# what colour is Measles?



## KawaiiCharlie (Nov 17, 2010)

this is measles, a cob from a riding school i used to work at.
I was just curious, What colour is he? because i have no idea lol
this is the only picture i have of him.


----------



## wyominggrandma (Nov 4, 2009)

Maybe a roan. Not sure about that but I LOVE the name. How cute


----------



## KawaiiCharlie (Nov 17, 2010)

i got told Blue Roan, but hes not really that blue colour so im not sure. plus he has the spots around his mouth & eyes..
& yeah i love his name too lol suits him. hes a sweetie


----------



## Jacksmama (Jan 27, 2010)

To my knowledge a roan is supposed to have a dark head and legs and you can clearly see light coloring on his face, if he's a roan there is also something else working on his coloring there. Very cute!


----------



## NdAppy (Apr 8, 2009)

Looks like he is carrying LP (appaloosa coloring), or grey. Hard to tell with just the one picture.


----------



## Alwaysbehind (Jul 10, 2009)

NdAppy said:


> Looks like he is carrying LP (appaloosa coloring),


That was my thought from the one photo too.


----------



## ShutUpJoe (Nov 10, 2009)

He looks like a varnish grey to me. Possibly with a snowflake pattern? As he's got larger white spots.


----------



## KawaiiCharlie (Nov 17, 2010)

oh okay. thank you  i'll go take a few more pictures of him at the riding school this week, thats if hes still there. havent been there for a few months & she likes to sell & buy horses alot lol


----------



## lilkitty90 (Nov 11, 2009)

yup i say Varnish roan, especially if he is on the younger side of things. with either a snowflake pattern or MAYBE fewspot but i'm not so sure on that one. gorgeous boy either way!


----------



## KawaiiCharlie (Nov 17, 2010)

i dont think hes all that young, i think hes about 8 im not too sure i'll have to ask her. so you definitely think he has appy in him? he came from a dealer so we have no idea lol


----------



## NdAppy (Apr 8, 2009)

Well I wouldn't jump right to appy as there is more then one breed that carries the appy coloring. 

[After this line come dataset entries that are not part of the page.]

-- ==== Sys2Proof/Decode.lean ====
section
/-!
DEFINITION. The command a word of the table spells. The block fetches no words and opcode_table.json gives no row any
bits, so no word spells a command; commands reach the block through its queue.
-/
namespace Sys2Proof

/-- No row of opcode_table.json has bits: no word is a command. -/
def decodeTableWord (_nbits _w : Nat) : Option Instr := none

end Sys2Proof
end

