-- ==== Sys2Proof/Machine/Pins.lean ====
section
/-!
DEFINITION. The levels of the output pins, computed from the state (R188, 11.8).
-/
namespace Sys2Proof.Machine

/-- The level of ATTN_A: high while the line is asserted (R12, R188). -/
def attnAPin (s : State) : Bool := s.xp.attnA

/-- The level of ATTN_B. -/
def attnBPin (s : State) : Bool := s.xp.attnB

/-- The level of WAIT_N: low while the port holds an access (R1), high while RESET_N is low (R188). The port holds an access
only while a soft reset is carried out (R183), which is one step here, so it is high in every state (log 22). -/
def waitNPin (_ : State) : Bool := true

/-- The die whose phase is on the bus, an untimed reset command of a soft reset included (R82). -/
def Fs.busPhase (f : Fs) : Option (Fin 4) :=
  match f.softResets with
  | c :: _ => some c
  | [] => f.onBus

/-- The level of a chip enable F_CEn_N: low while a phase of its die is on the bus, high while RESET_N is low (R188). -/
def chipEnableNPin (s : State) (c : Fin 4) : Bool := s.resetPin || s.fs.busPhase != some c

/-- F_IO[7:0] is driven, by the part or the die the phase on the bus belongs to; it is left undriven while RESET_N is low
(R188) and, which the spec does not say, between phases (log 22). -/
def flashIoDriven (s : State) : Bool := !s.resetPin && s.fs.busPhase.isSome

end Sys2Proof.Machine
end

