/-- A failed record row begins a relocation: its segment is cut at the row, SHORT with retire_on_reclaim. With a segment in
the pool and a serial left, the head of the pool joins at the buffer's first sequence and the buffer is handed again as its
row 0, IN_FLIGHT with its records unchanged, the other buffer re-aimed to row 1; an empty last member leaves the order list
for the supersession list and oldest_seq is kept; the RU judges and a card waiting for space is re-examined. Otherwise the
archive becomes read-only. FULL_SEEN is cleared as the replacement is taken. `react`, the RU judging before the card is
re-examined, is the model's choice (log 9), and so is that the packer's program is handed before the RU's erase (log 11);
that key_high becomes `durableKey` in the read-only archive is read from R31 by inference (log 21). Relocation and the
read-only archive apply in STOPPING as in READY (R107, R179). -/
def Obligations.RowFailRelocates : Prop :=
  ∀ (s : State) (p : FailPlanes) (d : Fin 4) (sg row : Nat) (data sp0 sp1 : List Byte) (n : BufName) (dst : Dest),
    Ends d .packer (.programRow sg row data sp0 sp1) s → row ≠ 63 → CatalogOk s → CardsOk s → BuffersOk s →
    s.rp.relocation = none → s.rp.find .inFlight = some n → (s.rp.buf n).dest = some dst →
    let b := s.rp.buf n
    let e := s.cu.entry dst.seg
    let cut : Entry := { e with state := .short, rowsValid := dst.row, hasDigest := false, retire := true }
    (∀ seg rest, s.cu.freePool = seg :: rest → seg ≠ dst.seg → s.cu.nextSerial ≤ max32 →
      ∃ u, exec (.rowProgramFail p) s = .next (settle (react u)) ∧
        u.rp.relocation = some { predecessor := dst.seg, cutRow := dst.row, firstSeq := b.firstSeq } ∧
        u.rp.buf n = { b with dest := some { seg := seg, row := 0 } } ∧
        (if (s.rp.buf n.other).state = .filling ∨ (s.rp.buf n.other).state = .closed then
          u.rp.buf n.other = { s.rp.buf n.other with dest := some { seg := seg, row := 1 } } ∧
          u.rp.openSeg = some { seg := seg, nextRow := 2 }
        else u.rp.buf n.other = s.rp.buf n.other ∧ u.rp.openSeg = some { seg := seg, nextRow := 1 }) ∧
        u.rp.rowMap = [] ∧ u.rp.fullSeen = false ∧
        (e.lastSeq + 1 ≠ e.firstSeq → u.cu.entry dst.seg = cut) ∧
        u.cu.entry seg = { Entry.freed with
          state := .opened, firstSeq := b.firstSeq, lastSeq := b.firstSeq - 1, openSerial := s.cu.nextSerial } ∧
        u.cu.freePool = rest ∧ u.cu.nextSerial = s.cu.nextSerial + 1 ∧ u.cu.oldest = s.cu.oldest ∧
        (match s.cu.orderList.getLast? with
          | none => u.cu.orderList = [seg] ∧ u.ru.superseded = s.ru.superseded
          | some m =>
            if (s.cu.entry m).lastSeq + 1 = (s.cu.entry m).firstSeq then
              u.cu.orderList = s.cu.orderList.dropLast ++ [seg] ∧ u.ru.superseded = s.ru.superseded ++ [m] ∧
              (m ≠ seg → (u.cu.entry m).state = .erasing)
            else u.cu.orderList = s.cu.orderList ++ [seg] ∧ u.ru.superseded = s.ru.superseded) ∧
        QueuesAfter d [{ source := .packer, act := bufferProgram u b { seg := seg, row := 0 } }] s u ∧
        { u.rp with
          bufA := s.rp.bufA, bufB := s.rp.bufB, openSeg := s.rp.openSeg, rowMap := s.rp.rowMap,
          fullSeen := s.rp.fullSeen, relocation := s.rp.relocation } = s.rp ∧
        { u with rp := s.rp, cu := s.cu, ru := { u.ru with superseded := s.ru.superseded }, fs := s.fs } = s) ∧
    (s.cu.freePool = [] ∨ max32 < s.cu.nextSerial →
      ∃ u, exec (.rowProgramFail p) s = .next (settle (ruJudge u)) ∧ OnlyEntry dst.seg cut s u ∧ BecomesReadOnly s u ∧
        QueuesAfter d [] s u ∧
        { u with xp := s.xp, rp := s.rp, cu := { u.cu with catalog := s.cu.catalog }, fs := s.fs } = s)
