theorem markResult_formKept (p0 : PlaneStatus) (s : State) : FormKept s (markResult p0 s) := by
  unfold markResult
  split
  · exact .refl s
  next d op ending =>
    split
    next seg failed source act =>
      dsimp only
      cases hr : s.ec.engine.running with
      | true =>
        rw [if_pos rfl]
        have form (ok : CatalogOk s) : CatalogOk (ruEnd (completeOp d s)) := by simpa [CatalogOk] using ok
        have retired (ok : CatalogOk s) := (calm_joinRetired seg (markCause failed p0) _).catalog (form ok)
        refine .of_running hr (by simp) (fun ok => (arranges_ruJudge _).form (retired ok)) fun l p => ?_
        obtain ⟨ended, -, places⟩ := p.ended ending source
        obtain ⟨state, out⟩ := places seg (.inr ⟨failed, act⟩)
        exact (arranges_ruJudge _).placed (retired l.catalog)
          (ended.joinRetired (form l.catalog) rfl (by simpa using state) (by simpa using out) _)
      | false =>
        rw [if_neg (by decide)]
        exact ruEnd_formKept hr ending source
    next seg failed source act =>
      refine erased_formKept ending source (.inr ⟨seg, failed, act⟩) (by simp) (by simp) (fun ok => ?_) ?_ (by simp) (by simp)
      · refine (calm_ecEraseNext d _).catalog ((calm_joinRetired _ _ _).catalog ?_)
        simpa [CatalogOk] using ok
      · rw [ecEraseNext_orderList]
        simp [joinRetired]
    · exact .refl s

theorem ecErase_formKept (p0 p1 : PlaneStatus) (s : State) : FormKept s (ecErase p0 p1 s) := by
  unfold ecErase
  split
  · exact .refl s
  next d op ending =>
    split
    next seg source act =>
      have form (ok : CatalogOk s) : CatalogOk (completeOp d s) := by simpa [CatalogOk] using ok
      have ended {u : State} := erased_formKept (t := u) ending source (.inl ⟨seg, act⟩)
      dsimp only
      split
      · split
        · exact ended (by simp) (by simp) form (by simp) (by simp) rfl
        · exact ended (by simp) (by simp) (fun ok => by simpa [CatalogOk] using ok) (by simp) (by simp) (by simp)
      · exact ended (by simp) (by simp) (fun ok => (calm_ecEraseNext d _).catalog (catalogOk_setEntry (form ok) seg _))
          (by simp [ecEraseNext_orderList]) (by simp) (by simp)
    · exact .refl s

/-! ### The flash bus (R64, R66, R72, R73, R159) -/

theorem fsQueues_formKept {f : Fs} (h : ∀ c, (f.die c).queue = (s.fs.die c).queue) : FormKept s { s with fs := f } :=
  Beside.kept (.of_eq rfl rfl rfl rfl (Fs.spaceOps_congr h)) ⟨rfl, rfl⟩ fun _ _ _ => Fs.ops_congr h

/-- A reset or probe of a die ends. -/
theorem probed_formKept (head : (s.fs.die c).queue.head? = some op) (act : ∀ x, op.act ≠ .eraseSegment x)
    (mark : ∀ x f, op.act ≠ .programMark x f) (read : ∀ x r, op.act ≠ .readTrailers x r ∧ op.act ≠ .readRow x r)
    (row : ∀ x r a b c, op.act ≠ .programRow x r a b c) (k : Beside (completeOp c s) t)
    (ec : t.ec.loaded = s.ec.loaded ∧ t.ec.stopPending = s.ec.stopPending) (fs : t.fs = (completeOp c s).fs) : FormKept s t := by
  obtain ⟨rest, hq⟩ := List.head?_eq_some_iff.1 head
  have here : op ∈ (s.fs.die c).queue := by rw [hq]; exact List.mem_cons_self
  have procedure : t.ec.procedure = s.ec.procedure := by rw [k.ec]; simp
  refine ⟨fun e => e.congr (congrArg Prod.fst procedure) ec.1 ec.2, fun ok => k.form (by simpa [CatalogOk] using ok), fun l => ?_⟩
  have notReclaim : op.source ≠ .reclaim := fun source => by
    have mem : op.act ∈ s.fs.acts .reclaim := Fs.mem_acts.2 ⟨c, by rw [← source]; exact here⟩
    rcases (l.places.opActs.of_mem mem).2 with ⟨x, -, is⟩ | ⟨x, f, -, is⟩
    · exact act x is
    · exact mark x f is
  cases hr : s.ec.engine.running with
  | true =>
    have notEngine : op.source ≠ .engine := fun source => by
      have mem : op.act ∈ s.fs.acts .engine := Fs.mem_acts.2 ⟨c, by rw [← source]; exact here⟩
      rw [(l.places.running hr).noEngine] at mem
      cases mem
    have other : op.ofSpace = false := by simp [FlashOp.ofSpace, notEngine, notReclaim]
    have done : Beside s (completeOp c s) := .of_eq (fs := Fs.spaceOps_complete_of_other head other)
    exact ((done.trans k).placed (l.placed hr)).placesOk
  | false =>
    refine l.places.of_procedure hr procedure ((l.places.ruAside hr).congr (by rw [k.ru]; simp) ?_) (fun _ => ?_)
      (fun formatting header => ?_) fun mounting scan => ?_
    · rw [fs]; exact Fs.acts_complete_of_ne head notReclaim
    · rw [k.order]; simp
    · obtain ⟨-, seg, data, sp0, sp1, is⟩ := l.header_of_mem formatting header (Fs.mem_ops.2 ⟨c, here⟩)
      exact absurd is (row _ _ _ _ _)
    · rw [fs]
      refine engineOps_completeOp head fun source => ?_
      obtain ⟨seg, r, is⟩ := (l.places.scan mounting scan).reads c op here source
      rcases is with is | is
      · exact (read seg r).1 is
      · exact (read seg r).2 is

theorem Fs.resetDie_of_resetting {f : Fs} (h : f.resetting c = true) :
    ∃ op d, (f.die c).queue.head? = some op ∧ op.act = .resetDie d := by
  unfold Fs.resetting at h
  split at h
  · cases h
  next op rest hq =>
    simp only [Bool.and_eq_true, FlashAct.isResetDie] at h
    refine ⟨op, ?_⟩
    rw [hq]
    obtain ⟨-, is⟩ := h
    split at is
    next d act => exact ⟨d, rfl, act⟩
    all_goals cases is

theorem resetting_formKept (h : s.fs.resetting c = true) (k : Beside (completeOp c s) t)
    (ec : t.ec.loaded = s.ec.loaded ∧ t.ec.stopPending = s.ec.stopPending) (fs : t.fs = (completeOp c s).fs) : FormKept s t := by
  obtain ⟨op, d, head, act⟩ := Fs.resetDie_of_resetting h
  exact probed_formKept head (by simp [act]) (by simp [act]) (by simp [act]) (by simp [act]) k ec fs

theorem beside_setProbeRec (c : Fin 4) (r : ProbeRec) (s : State) : Beside s (setProbeRec c r s) :=
  .of_seats rfl rfl rfl rfl rfl

theorem resetDieReady_formKept (c : Fin 4) (s : State) : FormKept s (resetDieReady c s) := by
  unfold resetDieReady
  split
  next h =>
    have done : FormKept s (completeOp c s) := resetting_formKept h (.refl _) (by simp) rfl
    dsimp only
    split
    next probing =>
      have engine : s.ec.engine = .probing := by simpa using probing.1
      refine .of_down (fun k => k.congr (by simp) (by simp) (by simp)) (by simp [CatalogOk]) (by simp [engine, EngineState.running])
        (by simp [engine]) (by simp [engine]) fun l => ?_
      exact ((done.places l).ruAside (by simp [engine, EngineState.running])).congr
    · exact done
  · exact .refl s

theorem resetDieExpired_formKept (c : Fin 4) (s : State) : FormKept s (resetDieExpired c s) := by
  unfold resetDieExpired
  split
  next h => exact resetting_formKept h.1 (beside_setProbeRec c _ _) (by simp [setProbeRec]) rfl
  · exact .refl s

theorem probeResult_formKept (id : List Byte) (s : State) : FormKept s (probeResult id s) := by
  unfold probeResult
  split
  · exact .refl s
  next d op ending =>
    split
    next act =>
      exact probed_formKept (Fs.head_of_ending ending) (by simp [act]) (by simp [act]) (by simp [act]) (by simp [act])
        (beside_setProbeRec d _ _) (by simp [setProbeRec]) rfl
    all_goals exact .refl s

/-- FAULTED: the RU is at its reset values and the die queues are empty. -/
theorem enterFaulted_formKept (cause : FaultCause) (form : CatalogOk s → CatalogOk u) : FormKept s (enterFaulted cause u) := by
  have engine : (enterFaulted cause u).ec.engine = .faulted := by simp [enterFaulted]
  refine .of_down (fun _ => ⟨?_, ?_⟩) (by simpa [CatalogOk] using form) (by rw [engine]; rfl) (by rw [engine]; decide)
    (by rw [engine]; decide) fun _ => ruAside_reset rfl (by rw [enterFaulted_fs]; rfl)
  · rw [engine]; simp [enterFaulted, EngineState.running]
  · simp [enterFaulted]

theorem dieTimeout_formKept (c : Fin 4) (s : State) : FormKept s (dieTimeout c s) := by
  unfold dieTimeout
  split
  · exact enterFaulted_formKept _ id
  · exact .refl s

/-! ### Resets, RUN and the stops (R23, R24, R175, R176, R180) -/

theorem reset_formKept (ec : t.ec = .reset) (ru : t.ru = .reset) (catalog : t.cu.catalog = []) (acts : t.fs.acts .reclaim = []) :
    FormKept s t :=
  .of_down (fun _ => ⟨by rw [ec]; rfl, by rw [ec]; nofun⟩) (fun _ => by rw [CatalogOk, catalog]; rfl) (by rw [ec]; rfl)
    (by rw [ec]; decide) (by rw [ec]; decide) fun _ => ruAside_reset ru acts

But yes he does look to be varnish (LP) roan.


----------



## Eastowest (Mar 26, 2009)

I agree on LP roaning (also called varnish-- associated with appaloosa coloring.) I see LP characteristic mottled skin and white sclera around the eyeball.

_>>>>MAYBE fewspot_

A fewspot is not a minimally spotted DARK horse, but a white horse with only a few spots. More specifically, it is a horse with a leopard pattern, but 2 copies of the LP gene, which causes the leopard spots to be few and far between, due to the doubling up of LP's "be white" command. Here is a baby fewspot--


----------



## trailhorserider (Oct 13, 2009)

Wow, that's one of the cutest foals I have seen in a LONG time! I want him! :lol:


----------



## Alwaysbehind (Jul 10, 2009)

East, is that one of yours?


----------



## Eastowest (Mar 26, 2009)

No-- I have bred/raised several fewspots in the past, but don't have leopards in my herd currently, so I don't have any photos of fewspots online at the moment. 

That foal was bred by a ranch in South Dakota-- Nice program with alot of loud color, and she takes striking photos-- here is the link to their site-- CT Ranch Appaloosas


----------



## Alwaysbehind (Jul 10, 2009)

Thank you for the link. I know someone who has one of their horses. (Didn't realize it until I saw it on their site.)


----------



## wildhorsesgone (Jan 13, 2011)

*I'm seeing spots.*

What an amusing name and so appropriate! I once tried to research all the horse color combinations and memorize them. There were so many it made my head spin! Then I read a book that said there are actually only two horse colors! I’d say Measles is grey with white spots and my grandkids would probably agree.

I’m sure that the people at the US Bureau of Land Management Wild Horse and Burro Division will know the actual color, you could try sending them a couple of photos. Here’s the link: *https://www.blm.gov/adoptahorse/index.php*


----------



## NdAppy (Apr 8, 2009)

wildhorsesgone said:


> What an amusing name and so appropriate! I once tried to research all the horse color combinations and memorize them. There were so many it made my head spin! *Then I read a book that said there are actually only two horse colors!* I’d say Measles is grey with white spots and my grandkids would probably agree.
> 
> I’m sure that the people at the US Bureau of Land Management Wild Horse and Burro Division will know the actual color, you could try sending them a couple of photos. Here’s the link: *https://www.blm.gov/adoptahorse/index.php*


On the bold - That is totally correct! Black and red are the only two colors. Everything else is a modification of one of those two.


----------



## KawaiiCharlie (Nov 17, 2010)

oh thank you!  i'll have to get a few more pictures of him that show his whole body. might help a little more lol


----------